What you are asked to do:
Below are some records. Return exactly the lines from the one containing "avg m r g b ≤ t.toNat := by" through the one containing "hlt : convertByte", both included, and only those.

Material shown:

····················

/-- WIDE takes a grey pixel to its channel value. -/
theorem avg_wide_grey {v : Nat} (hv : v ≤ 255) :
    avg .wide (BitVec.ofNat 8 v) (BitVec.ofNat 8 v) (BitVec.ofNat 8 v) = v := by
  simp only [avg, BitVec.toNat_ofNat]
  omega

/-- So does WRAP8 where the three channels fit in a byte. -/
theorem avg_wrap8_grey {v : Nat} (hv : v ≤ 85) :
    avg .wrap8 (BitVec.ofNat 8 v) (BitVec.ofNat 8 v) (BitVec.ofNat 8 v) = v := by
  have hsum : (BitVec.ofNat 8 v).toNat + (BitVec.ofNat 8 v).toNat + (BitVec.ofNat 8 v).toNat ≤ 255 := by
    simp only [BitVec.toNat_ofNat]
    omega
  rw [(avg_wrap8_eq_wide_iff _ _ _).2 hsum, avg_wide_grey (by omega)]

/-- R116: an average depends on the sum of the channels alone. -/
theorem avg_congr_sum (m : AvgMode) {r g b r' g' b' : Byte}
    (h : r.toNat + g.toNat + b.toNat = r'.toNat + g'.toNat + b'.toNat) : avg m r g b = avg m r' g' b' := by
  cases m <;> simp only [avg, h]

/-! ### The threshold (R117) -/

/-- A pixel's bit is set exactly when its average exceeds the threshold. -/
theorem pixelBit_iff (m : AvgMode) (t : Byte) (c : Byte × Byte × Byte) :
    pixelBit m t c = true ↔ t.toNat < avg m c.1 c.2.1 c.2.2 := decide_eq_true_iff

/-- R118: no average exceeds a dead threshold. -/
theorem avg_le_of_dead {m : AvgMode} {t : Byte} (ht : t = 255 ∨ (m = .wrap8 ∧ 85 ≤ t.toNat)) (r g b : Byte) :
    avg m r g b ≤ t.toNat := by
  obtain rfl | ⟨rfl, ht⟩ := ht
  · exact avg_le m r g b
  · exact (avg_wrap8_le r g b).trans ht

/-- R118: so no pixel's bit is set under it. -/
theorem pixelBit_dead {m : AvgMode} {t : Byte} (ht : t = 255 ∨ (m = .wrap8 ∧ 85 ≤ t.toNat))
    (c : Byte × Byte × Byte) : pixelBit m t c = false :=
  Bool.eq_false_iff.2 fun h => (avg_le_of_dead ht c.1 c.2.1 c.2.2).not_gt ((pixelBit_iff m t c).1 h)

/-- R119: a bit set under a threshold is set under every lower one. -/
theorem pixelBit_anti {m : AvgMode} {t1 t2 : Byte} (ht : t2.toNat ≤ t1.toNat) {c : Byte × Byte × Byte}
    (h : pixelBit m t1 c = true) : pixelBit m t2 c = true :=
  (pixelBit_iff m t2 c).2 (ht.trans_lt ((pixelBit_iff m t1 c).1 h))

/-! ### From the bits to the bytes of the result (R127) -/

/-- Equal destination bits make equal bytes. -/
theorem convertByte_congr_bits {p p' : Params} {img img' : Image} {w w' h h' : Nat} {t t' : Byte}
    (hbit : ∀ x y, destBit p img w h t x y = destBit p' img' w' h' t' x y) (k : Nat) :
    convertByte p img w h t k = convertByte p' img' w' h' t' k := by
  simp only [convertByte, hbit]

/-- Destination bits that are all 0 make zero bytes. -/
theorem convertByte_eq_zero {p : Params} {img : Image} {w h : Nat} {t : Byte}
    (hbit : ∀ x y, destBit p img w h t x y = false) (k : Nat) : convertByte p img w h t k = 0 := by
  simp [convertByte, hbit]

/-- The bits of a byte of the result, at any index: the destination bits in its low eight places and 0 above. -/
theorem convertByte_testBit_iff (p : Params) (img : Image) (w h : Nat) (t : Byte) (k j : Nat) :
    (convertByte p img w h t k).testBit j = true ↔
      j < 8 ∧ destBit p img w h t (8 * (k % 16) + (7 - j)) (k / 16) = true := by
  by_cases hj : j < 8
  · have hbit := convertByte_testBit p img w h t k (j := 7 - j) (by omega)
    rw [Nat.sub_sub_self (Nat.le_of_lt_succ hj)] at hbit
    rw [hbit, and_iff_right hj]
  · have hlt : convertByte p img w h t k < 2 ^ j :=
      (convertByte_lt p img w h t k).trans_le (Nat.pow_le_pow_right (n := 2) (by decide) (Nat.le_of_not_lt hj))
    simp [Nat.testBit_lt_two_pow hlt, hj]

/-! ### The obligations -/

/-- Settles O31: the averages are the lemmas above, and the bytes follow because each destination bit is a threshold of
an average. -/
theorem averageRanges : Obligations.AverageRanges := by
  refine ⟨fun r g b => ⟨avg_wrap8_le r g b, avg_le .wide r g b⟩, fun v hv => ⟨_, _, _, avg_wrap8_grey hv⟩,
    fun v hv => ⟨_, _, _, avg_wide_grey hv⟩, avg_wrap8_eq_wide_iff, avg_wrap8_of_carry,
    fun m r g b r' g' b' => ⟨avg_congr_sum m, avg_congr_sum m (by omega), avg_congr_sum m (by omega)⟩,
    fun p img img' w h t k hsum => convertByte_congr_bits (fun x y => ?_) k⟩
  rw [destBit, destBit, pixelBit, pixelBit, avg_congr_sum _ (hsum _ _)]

····················

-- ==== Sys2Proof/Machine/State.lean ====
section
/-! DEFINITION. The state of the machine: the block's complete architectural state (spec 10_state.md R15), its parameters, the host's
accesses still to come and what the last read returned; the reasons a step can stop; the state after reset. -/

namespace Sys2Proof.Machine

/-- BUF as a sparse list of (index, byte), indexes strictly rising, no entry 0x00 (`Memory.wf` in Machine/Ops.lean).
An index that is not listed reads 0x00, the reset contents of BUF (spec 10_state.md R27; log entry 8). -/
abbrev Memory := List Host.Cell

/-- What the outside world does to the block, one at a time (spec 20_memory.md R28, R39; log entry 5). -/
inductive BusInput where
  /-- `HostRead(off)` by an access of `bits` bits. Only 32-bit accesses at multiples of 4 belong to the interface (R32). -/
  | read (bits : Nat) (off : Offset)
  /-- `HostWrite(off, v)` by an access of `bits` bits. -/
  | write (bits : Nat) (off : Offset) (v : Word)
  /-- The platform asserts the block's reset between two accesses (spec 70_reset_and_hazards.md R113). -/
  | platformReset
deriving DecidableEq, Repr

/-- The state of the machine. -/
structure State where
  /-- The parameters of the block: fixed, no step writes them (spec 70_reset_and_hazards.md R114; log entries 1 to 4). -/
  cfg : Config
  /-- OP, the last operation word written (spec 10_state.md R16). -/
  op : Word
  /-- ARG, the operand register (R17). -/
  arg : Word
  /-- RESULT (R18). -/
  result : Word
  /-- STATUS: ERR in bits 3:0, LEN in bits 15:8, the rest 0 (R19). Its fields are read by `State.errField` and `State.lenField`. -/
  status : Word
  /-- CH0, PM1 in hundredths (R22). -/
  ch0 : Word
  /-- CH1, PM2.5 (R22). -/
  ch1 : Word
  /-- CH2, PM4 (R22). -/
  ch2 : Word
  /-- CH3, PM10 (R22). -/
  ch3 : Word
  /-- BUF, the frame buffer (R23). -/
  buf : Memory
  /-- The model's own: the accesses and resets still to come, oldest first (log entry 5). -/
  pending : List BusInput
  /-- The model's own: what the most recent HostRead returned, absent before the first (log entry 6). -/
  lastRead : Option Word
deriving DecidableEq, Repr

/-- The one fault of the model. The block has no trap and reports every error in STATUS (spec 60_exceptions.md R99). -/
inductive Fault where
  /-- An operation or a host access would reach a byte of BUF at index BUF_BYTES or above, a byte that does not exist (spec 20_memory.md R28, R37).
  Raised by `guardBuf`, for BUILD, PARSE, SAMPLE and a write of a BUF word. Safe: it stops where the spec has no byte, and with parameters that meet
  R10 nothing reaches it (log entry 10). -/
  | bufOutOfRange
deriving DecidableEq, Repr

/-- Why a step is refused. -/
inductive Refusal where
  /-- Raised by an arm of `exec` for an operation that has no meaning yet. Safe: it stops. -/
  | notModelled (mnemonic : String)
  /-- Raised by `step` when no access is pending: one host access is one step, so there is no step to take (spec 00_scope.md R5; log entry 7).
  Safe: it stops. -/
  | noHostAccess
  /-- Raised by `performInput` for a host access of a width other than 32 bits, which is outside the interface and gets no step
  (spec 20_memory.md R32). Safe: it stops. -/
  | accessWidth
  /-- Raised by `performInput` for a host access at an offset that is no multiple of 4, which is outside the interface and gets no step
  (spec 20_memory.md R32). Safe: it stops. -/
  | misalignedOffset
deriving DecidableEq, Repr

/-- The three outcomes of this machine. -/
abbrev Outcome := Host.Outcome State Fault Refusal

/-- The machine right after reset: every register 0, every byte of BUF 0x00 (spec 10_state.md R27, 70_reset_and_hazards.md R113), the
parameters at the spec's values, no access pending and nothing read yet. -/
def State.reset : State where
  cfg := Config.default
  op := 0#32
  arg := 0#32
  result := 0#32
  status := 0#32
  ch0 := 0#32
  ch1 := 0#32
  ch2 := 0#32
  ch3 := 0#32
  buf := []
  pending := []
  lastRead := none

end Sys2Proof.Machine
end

····················

Response to this exercise:
    avg m r g b ≤ t.toNat := by
  obtain rfl | ⟨rfl, ht⟩ := ht
  · exact avg_le m r g b
  · exact (avg_wrap8_le r g b).trans ht

/-- R118: so no pixel's bit is set under it. -/
theorem pixelBit_dead {m : AvgMode} {t : Byte} (ht : t = 255 ∨ (m = .wrap8 ∧ 85 ≤ t.toNat))
    (c : Byte × Byte × Byte) : pixelBit m t c = false :=
  Bool.eq_false_iff.2 fun h => (avg_le_of_dead ht c.1 c.2.1 c.2.2).not_gt ((pixelBit_iff m t c).1 h)

/-- R119: a bit set under a threshold is set under every lower one. -/
theorem pixelBit_anti {m : AvgMode} {t1 t2 : Byte} (ht : t2.toNat ≤ t1.toNat) {c : Byte × Byte × Byte}
    (h : pixelBit m t1 c = true) : pixelBit m t2 c = true :=
  (pixelBit_iff m t2 c).2 (ht.trans_lt ((pixelBit_iff m t1 c).1 h))

/-! ### From the bits to the bytes of the result (R127) -/

/-- Equal destination bits make equal bytes. -/
theorem convertByte_congr_bits {p p' : Params} {img img' : Image} {w w' h h' : Nat} {t t' : Byte}
    (hbit : ∀ x y, destBit p img w h t x y = destBit p' img' w' h' t' x y) (k : Nat) :
    convertByte p img w h t k = convertByte p' img' w' h' t' k := by
  simp only [convertByte, hbit]

/-- Destination bits that are all 0 make zero bytes. -/
theorem convertByte_eq_zero {p : Params} {img : Image} {w h : Nat} {t : Byte}
    (hbit : ∀ x y, destBit p img w h t x y = false) (k : Nat) : convertByte p img w h t k = 0 := by
  simp [convertByte, hbit]

/-- The bits of a byte of the result, at any index: the destination bits in its low eight places and 0 above. -/
theorem convertByte_testBit_iff (p : Params) (img : Image) (w h : Nat) (t : Byte) (k j : Nat) :
    (convertByte p img w h t k).testBit j = true ↔
      j < 8 ∧ destBit p img w h t (8 * (k % 16) + (7 - j)) (k / 16) = true := by
  by_cases hj : j < 8
  · have hbit := convertByte_testBit p img w h t k (j := 7 - j) (by omega)
    rw [Nat.sub_sub_self (Nat.le_of_lt_succ hj)] at hbit
    rw [hbit, and_iff_right hj]
  · have hlt : convertByte p img w h t k < 2 ^ j :=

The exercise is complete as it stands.